theorem witness_ShorthandOnlyForAFullZeroGroup :
    legalOperands (.encGroup 4 0) ∧ (nextOf (exec (.encGroup 4 0) State.reset)).isSome = true ∧ legalOperands (.encGroup 3 0) ∧
    (nextOf (exec (.encGroup 3 0) State.reset)).isSome = true := by
  simp only [legalOperands, paddingIsZero]; decide

theorem witness_DecGroupGivesTheBytes :
    ¬(isSymbol 0x20 ∧ isSymbol 0x21 ∧ isSymbol 0x21 ∧ isSymbol 0x21 ∧ isSymbol 0x21) ∧
    (isSymbol 0x73 ∧ isSymbol 0x38 ∧ isSymbol 0x57 ∧ isSymbol 0x2D ∧ isSymbol 0x22) ∧
    symbolsNumber 0x73 0x38 0x57 0x2D 0x22 = 0xFFFFFFFF + 1 ∧
    (isSymbol 0x73 ∧ isSymbol 0x38 ∧ isSymbol 0x57 ∧ isSymbol 0x2D ∧ isSymbol 0x21) ∧
    symbolsNumber 0x73 0x38 0x57 0x2D 0x21 = 0xFFFFFFFF ∧
    BitVec.toNat (0x407338572D21 : CommandWord) / 2 ^ 44 = 4 ∧
    BitVec.toNat (0x407338572D21 : CommandWord) / 2 ^ 40 % 2 ^ 4 = 0 ∧
    BitVec.toNat (0x417338572D21 : CommandWord) / 2 ^ 40 % 2 ^ 4 ≠ 0 := by decide

theorem witness_GroupDecodeOverflowsExactlyAboveTheRange : groupNumber 82 23 54 12 0 = 0xFFFFFFFF := by decide

theorem witness_FirstSymbolBoundsOverflow :
    83 ≤ (83 : Digit).val ∧ (81 : Digit).val ≤ 81 ∧ (82 : Digit).val = 82 := by decide

theorem witness_FullGroupRoundTrip : (1 : GroupValue) ≠ 0 ∧ (0xFFFFFFFF : GroupValue) ≠ 0 := by decide

theorem witness_ShortGroupRoundTrip :
    BitVec.toNat (0xFF000000 : GroupValue) % 2 ^ (8 * (4 - 1)) = 0 ∧
    BitVec.toNat (0xFFFF0000 : GroupValue) % 2 ^ (8 * (4 - 2)) = 0 ∧
    BitVec.toNat (0xFFFFFF00 : GroupValue) % 2 ^ (8 * (4 - 3)) = 0 := by decide

theorem witness_SmInitCreatesTheContext :
    errorState.smState = .error ∧ (nextOf (exec .smInit errorState)).map (·.smState) = some .empty ∧
    BitVec.toNat (0x500000000000 : CommandWord) / 2 ^ 44 = 5 ∧
    BitVec.toNat (0x500000000000 : CommandWord) % 2 ^ 44 = 0 ∧ BitVec.toNat (0x500000000001 : CommandWord) / 2 ^ 44 = 5 ∧
    BitVec.toNat (0x500000000001 : CommandWord) % 2 ^ 44 ≠ 0 := by decide

/-- Both ends of every range of class other. -/
theorem witness_EveryByteFallsInOneClass :
    (0x08 : Byte).toNat ≤ 0x08 ∧ 0x0E ≤ (0x0E : Byte).toNat ∧ (0x1F : Byte).toNat ≤ 0x1F ∧ 0x76 ≤ (0x76 : Byte).toNat ∧
    (0x79 : Byte).toNat ≤ 0x79 ∧ 0x7B ≤ (0x7B : Byte).toNat ∧ 33 ≤ (0x21 : Byte).toNat ∧ (0x75 : Byte).toNat ≤ 117 := by decide

theorem witness_FeedCharFollowsTheByteClass :
    isWhitespace 0x20 ∧ isWhitespace 0x0A ∧ isWhitespace 0x0D ∧ isWhitespace 0x09 ∧ isOther 0x00 ∧ isOther 0x76 ∧ isOther 0x79 ∧
    isOther 0x7B ∧ isOther 0xFF ∧ isSymbol 0x21 ∧ isSymbol 0x75 ∧ (0 : BitVec 3) = 0 ∧ (1 : BitVec 3) ≠ 0 ∧
    (3 : BitVec 3).toNat < 4 := by
  refine ⟨?_, ?_, ?_, ?_, ?_, ?_, ?_, ?_, ?_, ?_⟩ <;> decide

/-- The flushing clause, on both sides of the overflow bound. -/
theorem witness_FeedCharFollowsTheByteClass_flush :
    isSymbol 0x73 ∧ isSymbol 0x38 ∧ isSymbol 0x57 ∧ isSymbol 0x2D ∧ isSymbol 0x21 ∧ isSymbol 0x22 ∧
    symbolsNumber 0x73 0x38 0x57 0x2D 0x21 ≤ 0xFFFFFFFF ∧ ¬symbolsNumber 0x73 0x38 0x57 0x2D 0x22 ≤ 0xFFFFFFFF := by decide

theorem witness_SmFeedAppliesFeedChar :
    errorState.smState = .error ∧ finishedState.smState = .finished ∧ State.reset.accepting ∧
    feedChar State.reset.hold State.reset.holdCount 0x7B = .failed .invalidCharacter ∧
    feedChar State.reset.hold State.reset.holdCount 0x75 = .accepted #v[0x75, 0, 0, 0, 0] 1 [] ∧
    BitVec.toNat (0x6000000000FF : CommandWord) / 2 ^ 44 = 6 ∧
    BitVec.toNat (0x6000000000FF : CommandWord) % 2 ^ 44 < 256 ∧ BitVec.toNat (0x600000000100 : CommandWord) / 2 ^ 44 = 6 ∧
    ¬BitVec.toNat (0x600000000100 : CommandWord) % 2 ^ 44 < 256 := by decide

theorem witness_WhitespaceIsSkipped :
    State.reset.accepting ∧ (State.reset.smState = .empty ↔ State.reset.holdCount = 0) ∧
    (pendingState 2 #v[0x61, 0x62, 0, 0, 0]).accepting ∧
    ((pendingState 2 #v[0x61, 0x62, 0, 0, 0]).smState = .empty ↔ (pendingState 2 #v[0x61, 0x62, 0, 0, 0]).holdCount = 0) ∧
    isWhitespace 0x20 ∧ isWhitespace 0x09 := by decide

theorem witness_ShorthandOnlyAtAGroupBoundary :
    State.reset.accepting ∧ State.reset.holdCount = 0 ∧ (pendingState 1 #v[0x21, 0, 0, 0, 0]).accepting ∧
    (pendingState 1 #v[0x21, 0, 0, 0, 0]).holdCount ≠ 0 := by decide

theorem witness_InvalidCharacterIsRecorded :
    State.reset.accepting ∧ isOther 0x00 ∧ isOther 0x76 ∧ (pendingState 4 #v[0x75, 0x75, 0x75, 0x75, 0]).accepting ∧
    (pendingState 4 #v[0x75, 0x75, 0x75, 0x75, 0]).holdCount ≠ 0 := by decide

theorem witness_FifthSymbolFlushesTheGroup :
    State.reset.accepting ∧ State.reset.holdCount.toNat < 4 ∧ (pendingState 3 #v[0x21, 0x21, 0x75, 0, 0]).accepting ∧
    (pendingState 3 #v[0x21, 0x21, 0x75, 0, 0]).holdCount.toNat < 4 ∧
    (pendingState 4 #v[0x73, 0x38, 0x57, 0x2D, 0]).accepting ∧ (pendingState 4 #v[0x73, 0x38, 0x57, 0x2D, 0]).holdCount = 4 ∧
    (pendingState 4 #v[0x73, 0x38, 0x57, 0x2D, 0]).heldAreSymbols ∧ isSymbol 0x21 ∧ isSymbol 0x22 ∧
    symbolsNumber 0x73 0x38 0x57 0x2D 0x21 ≤ 0xFFFFFFFF ∧ ¬symbolsNumber 0x73 0x38 0x57 0x2D 0x22 ≤ 0xFFFFFFFF := by
  unfold State.heldAreSymbols; decide

/-- The last clauses at k = 1 and 4, on both sides of the threshold of R178. -/
theorem witness_SmFinalizeFlushesTheShortGroup :
    errorState.smState = .error ∧ finishedState.smState = .finished ∧ State.reset.accepting ∧ State.reset.holdCount = 0 ∧
    (pendingState 4 #v[0x73, 0x38, 0x57, 0x2C, 0]).accepting ∧ (pendingState 4 #v[0x73, 0x38, 0x57, 0x2C, 0]).heldAreSymbols ∧
    (pendingState 4 #v[0x73, 0x38, 0x57, 0x2C, 0]).holdCount ≠ 0 ∧
    paddedNumber 4 #v[0x73, 0x38, 0x57, 0x2C, 0] ≤ 0xFFFFFFFF ∧ ¬paddedNumber 4 #v[0x73, 0x38, 0x57, 0x2D, 0] ≤ 0xFFFFFFFF ∧
    (pendingState 1 #v[0x72, 0, 0, 0, 0]).heldAreSymbols ∧ paddedNumber 1 #v[0x72, 0, 0, 0, 0] ≤ 0xFFFFFFFF ∧
    ¬paddedNumber 1 #v[0x73, 0, 0, 0, 0] ≤ 0xFFFFFFFF ∧
    BitVec.toNat (0x700000000000 : CommandWord) / 2 ^ 44 = 7 ∧ BitVec.toNat (0x700000000000 : CommandWord) % 2 ^ 44 = 0 ∧
    BitVec.toNat (0x710000000000 : CommandWord) / 2 ^ 44 = 7 ∧ BitVec.toNat (0x710000000000 : CommandWord) % 2 ^ 44 ≠ 0 := by
  unfold State.heldAreSymbols; decide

----------------

» **What to work on**: Quote verbatim the opening lines of the listing above, ending with the line where "BitVec.toNat (0xFFFF0000 : GroupValue)" appears; include both endpoints and nothing more.

» **Solution**:
theorem witness_ShorthandOnlyForAFullZeroGroup :
    legalOperands (.encGroup 4 0) ∧ (nextOf (exec (.encGroup 4 0) State.reset)).isSome = true ∧ legalOperands (.encGroup 3 0) ∧
    (nextOf (exec (.encGroup 3 0) State.reset)).isSome = true := by
  simp only [legalOperands, paddingIsZero]; decide

theorem witness_DecGroupGivesTheBytes :
    ¬(isSymbol 0x20 ∧ isSymbol 0x21 ∧ isSymbol 0x21 ∧ isSymbol 0x21 ∧ isSymbol 0x21) ∧
    (isSymbol 0x73 ∧ isSymbol 0x38 ∧ isSymbol 0x57 ∧ isSymbol 0x2D ∧ isSymbol 0x22) ∧
    symbolsNumber 0x73 0x38 0x57 0x2D 0x22 = 0xFFFFFFFF + 1 ∧
    (isSymbol 0x73 ∧ isSymbol 0x38 ∧ isSymbol 0x57 ∧ isSymbol 0x2D ∧ isSymbol 0x21) ∧
    symbolsNumber 0x73 0x38 0x57 0x2D 0x21 = 0xFFFFFFFF ∧
    BitVec.toNat (0x407338572D21 : CommandWord) / 2 ^ 44 = 4 ∧
    BitVec.toNat (0x407338572D21 : CommandWord) / 2 ^ 40 % 2 ^ 4 = 0 ∧
    BitVec.toNat (0x417338572D21 : CommandWord) / 2 ^ 40 % 2 ^ 4 ≠ 0 := by decide

theorem witness_GroupDecodeOverflowsExactlyAboveTheRange : groupNumber 82 23 54 12 0 = 0xFFFFFFFF := by decide

theorem witness_FirstSymbolBoundsOverflow :
    83 ≤ (83 : Digit).val ∧ (81 : Digit).val ≤ 81 ∧ (82 : Digit).val = 82 := by decide

theorem witness_FullGroupRoundTrip : (1 : GroupValue) ≠ 0 ∧ (0xFFFFFFFF : GroupValue) ≠ 0 := by decide

theorem witness_ShortGroupRoundTrip :
    BitVec.toNat (0xFF000000 : GroupValue) % 2 ^ (8 * (4 - 1)) = 0 ∧
    BitVec.toNat (0xFFFF0000 : GroupValue) % 2 ^ (8 * (4 - 2)) = 0 ∧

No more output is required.